◆ Supplied material:
-- ==== Sys2Proof/Machine/LifeCycle.lean ====
section
/-! DEFINITION. The life cycle: die phases, wipes, transitions and TEST_UNLOCK, challenges and credentials, levels that lapse,
attestation and the revocation of ledger entries (R454-R482). -/

namespace Sys2Proof.Machine

/-! ### Die phases and wipes (R459, R463-R466) -/

/-- A die's counter is lost (R463): a fuse reads MARGINAL, or it is ahead of a package whose intent fuse is unblown. -/
def dieLost (m : Mach) (d : Nat) : Bool :=
  counterMarginal (dieFuse m d) ||
  (decide (otpState m < dieState m d) && pkgFuse m (intentFuse (dieState m d)) == 0)

/-- The Station takes part in the phases of the dies: it answers, and its die is not lost. -/
def dieTakes (m : Mach) (d : Nat) : Bool := stnAnswers m d && sf m d R.STN_LCY_LOST == 0

/-- The wipes that a die makes on its way to pair s (Table 14.4). -/
def dieWipe (m : Mach) (d s : Nat) : Mach :=
  if s = 5 ∨ s = 6 then
    let m := { m with lcy := { m.lcy with keys := Store.put 0 m.lcy.keys d 0 } }
    let m := countMram (updNote m d (fun x => { x with user := [] })) d 0
    if s = 6 then countMram (countMram (updNote m d (fun x => { x with training := [], ledger := [] })) d 1) d 2 else m
  else m

/-- The key pair that a die draws at PERSONALISED (R471). -/
def dieKey (m : Mach) (d s : Nat) : Mach :=
  if s = 2 ∧ !keySet m d then
    { m with lcy := { m.lcy with keys := Store.put 0 m.lcy.keys d (m.free + 1) }, free := m.free + 1 }
  else m

/-- The die phase of a transition to pair s (R463). -/
def diePhase (m : Mach) (d s : Nat) : Mach :=
  blowDie (dieWipe (dieKey (blowDie m d (intentFuse s)) d s) d s) d (doneFuse s)

/-- The regions of Table 12.2 other than the firmware copies, erased. -/
def eraseFlash (_ : Flash) : Flash :=
  { seed := { dies := 0, hbms := 0, ext := 0, nominal := 0 }, erased := true }

/-- The package wipe of a transition to SCRAPPED (Table 14.4). -/
def packageWipe (m : Mach) : Mach :=
  let m := updFlash { m with lcy := { m.lcy with opWiped := true } } eraseFlash
  let inH (a : Nat) : Bool := (List.range 32).any (fun s =>
    let b := hamperBase m s
    decide (b ≠ 0) && decide (b ≤ a) && decide (a < b + hamperSize))
  { m with
      hbm := m.hbm.filter (fun e => !inH e.1),
      trc := { m.trc with slots := m.trc.slots.map (fun e => (e.1, e.2.map (fun x => { x with merge := none }))) },
      stns := m.stns.map (fun e => (e.1, { e.2 with frames := e.2.frames.map (fun f =>
        (f.1, f.2.map (fun (x : TrFrame) => { x with data := [], state := 0 }))), spill := [] })) }

/-! ### Levels that lapse (R469, R478) -/

/-- A level falls as at NOT_AFTER: to OBSERVE over a partition that the Session's port owns, else to NONE. -/
def levelLapses (m : Mach) (s : Session) (part : Nat) : Mach :=
  if (openGrants m s.port ((1 : PartMap) <<< part)).isEmpty then dropLevel m s.sid part 0
  else setGrant (dropLevel m s.sid part 1) s.sid part { level := 1 }

/-- Every level that `g` selects lapses. -/
def lapseAll (m : Mach) (g : Grant → Bool) : Mach :=
  (m.host.sessions.filter (fun s => !s.closed)).foldl (fun m s =>
    (s.levels.filter (fun e => e.2.root != 0 && g e.2)).foldl (fun m e => levelLapses m s e.1) m) m

/-- Under TEST_UNLOCK every level above OBSERVE drops to OBSERVE, and each Session that it affects hears so once (R469). -/
def unlockDrop (m : Mach) : Mach :=
  (m.host.sessions.filter (fun s => !s.closed && s.levels.any (fun e => decide (1 < e.2.level)))).foldl (fun m s =>
    let m := updSess m s.sid (fun x => { x with levels := x.levels.map (fun e =>
      if 1 < e.2.level then (e.1, { e.2 with level := 1 }) else e) })
    raiseEv (incHf m R.LCY_AUTH_REVOCATIONS) {
      code := EvCode.authorityRevoked, source := hubPath m, stamp := gtcNow m,
      detail := w1 0xFFFFFFFF, named := [s.sid], wide := false }) m

/-- The meaning of CREDENTIAL_EXPIRY: levels lapse whose chain's earliest NOT_AFTER the time of day has passed (R478). -/
def execCredentialExpiry (s : State) : Host.Outcome State Fault Refusal :=
  if hf s.m R.GTC_STATUS_TOD_VALID = 1 then
    .next { s with m := lapseAll s.m (fun g => decide (g.notAfter < todSeconds s.m)) }
  else .next s

/-! ### Authority of a transition (R458) -/

/-- A Session holds a level of DEBUG or above that a chain of this root granted whose PARTS are all ones. -/
def rootAuthority (m : Mach) (i : Issuer) (root : Nat) : Bool :=
  match sessOf m i.sess with
  | some s => s.levels.any (fun e => decide (2 ≤ e.2.level) && e.2.root == root && e.2.whole)
  | none => false

/-- VENDOR_TEST. -/
def vendorAuthority (m : Mach) (i : Issuer) : Bool := decide (4 ≤ issLevel m i 0)

/-- The authority that Table 14.2 asks for in a state: 1 vendor, 2 operator, 3 analysis. -/
def lcAuthority (m : Mach) (i : Issuer) (st : Nat) : Bool :=
  if st ≤ 1 then vendorAuthority m i else if st = 5 then rootAuthority m i 3 else rootAuthority m i 2

/-- The transitions of Table 14.2; 8 is TEST_UNLOCK. -/
def lcAllowed (st target : Nat) : Bool :=
  if target = 8 then st == 3 || st == 4
  else if target = 6 then decide (st ≤ 5)
  else decide (target ≤ 5) && target == st + 1

/-! ### LC_TRANSITION (R458-R460, R468, R469, R479-R481) -/

/-- HUB_SERIAL. -/
def hubSerial (m : Mach) : Nat := hf m R.HUB_SERIAL_SERIAL

/-- DATA has the form of R480. -/
def lcDataOk (target : Nat) (x : List Byte) : Bool :=
  let zeroFrom (a : Nat) : Bool := (x.drop a).all (fun b => b == 0)
  if target = 1 then bytesAt x 0 8 != 0 && zeroFrom 8
  else if target = 2 then zeroFrom 48
  else if target = 8 then
    bytesAt x 0 4 == 0x4B4C4E55 && bytesAt x 4 1 == 1 && bytesAt x 6 2 == 0 && ((x.drop 16).take 32).all (fun b => b == 0)
  else zeroFrom 0

/-- An unlock token passes its checks (R468). -/
def tokenGood (m : Mach) (x : List Byte) : Bool :=
  bytesAt x 5 1 == tokensUsed m && bytesAt x 8 8 == hubSerial m &&
  Ec.verifyUnder (rootDigest m 0) (x.take 48) ((x.drop 48).take 96)

/-- The status that refuses an LC_TRANSITION, 0 for none (R481). -/
def lcStatus (m : Mach) (i : Issuer) (b : List W32) : Nat :=
  let w := wAt b 0
  let target := wfld w 0 4
  let x := wordsBytes (b.drop 1)
  let st := lcState m
  firstStatus [
    (b.length != 37 || w.toNat != target + 256 * wfld w 8 1 || !nbit w.toNat 8 ||
      !((decide (1 ≤ target) && decide (target ≤ 6)) || target == 8) || !lcDataOk target x, St.malformed),
    (unlocked m || !lcAllowed st target || (target == 8 && tokensUsed m == 24), St.lifecycleDenied),
    (!lcAuthority m i st || (target == 8 && !tokenGood m x), St.notAuthorised),
    (!m.pins.holdupOk || hf m R.LCY_STATE_IN_TRANSITION == 1 ||
      m.rcv.escs.any (fun e => (e.2.map (fun x => decide (4 ≤ x.rung) && !x.waitStitch)).getD false), St.busy)] 0

/-- A duration in µs that the spec bounds and does not fix (R460; log entry 61). -/
def lcDuration (m : Mach) (bound : Nat) : Nat × Mach :=
  let (v, m) := draw m
  (v.toNat % (bound + 1), m)

/-- Show the counter and the tokens in LCY_STATE. -/
def lcShow (m : Mach) : Mach := setHf (setHf m R.LCY_STATE_STATE (otpState m)) R.LCY_STATE_TOKENS_USED (tokensUsed m)

/-- What a transition programs in the package's OTP from DATA (Table 14.2). -/
def lcProgram (m : Mach) (target : Nat) (x : List Byte) : Mach :=
  if target = 1 then setHf m R.HUB_SERIAL_SERIAL (bytesAt x 0 8)
  else if target = 2 then { m with lcy := { m.lcy with digests := Store.put [] m.lcy.digests 2 (x.take 48), opWiped := false } }
  else m

/-- The µs that a phase takes at most (Table 14.3): the package's intent, the dies, the package wipe and the package's done fuse. -/
def phaseBound (phase : Nat) : Nat :=
  match phase with
  | 2 => 3140
  | 3 => 1400
  | _ => 140

/-- A transition enters a phase, whose length is free within its bound (R460; log entry 61). -/
def lcEnter (m : Mach) (x : LcMove) (phase : Nat) : Mach :=
  let (us, m) := lcDuration m (phaseBound phase)
  let x := { x with phase := phase, due := m.time.ns + 1000 * us, us := x.us + us }
  setHf { m with lcy := { m.lcy with move := some x } } R.LCY_TRANS_PHASE phase

/-- The fuse that the first phase of a transition programs in the package's copies: I_s, or the token fuse of TEST_UNLOCK. -/
def firstFuse (m : Mach) (target : Nat) : Nat := if target = 8 then tokenFuse (tokensUsed m) else intentFuse target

◆ Task directions: Retype exactly the lines of the data above that fall between the line with "Ec.verifyUnder (rootDigest m" and the line with "(1 ≤ target)", inclusive, and add nothing.

◆ Output:
  Ec.verifyUnder (rootDigest m 0) (x.take 48) ((x.drop 48).take 96)

/-- The status that refuses an LC_TRANSITION, 0 for none (R481). -/
def lcStatus (m : Mach) (i : Issuer) (b : List W32) : Nat :=
  let w := wAt b 0
  let target := wfld w 0 4
  let x := wordsBytes (b.drop 1)
  let st := lcState m
  firstStatus [
    (b.length != 37 || w.toNat != target + 256 * wfld w 8 1 || !nbit w.toNat 8 ||
      !((decide (1 ≤ target) && decide (target ≤ 6)) || target == 8) || !lcDataOk target x, St.malformed),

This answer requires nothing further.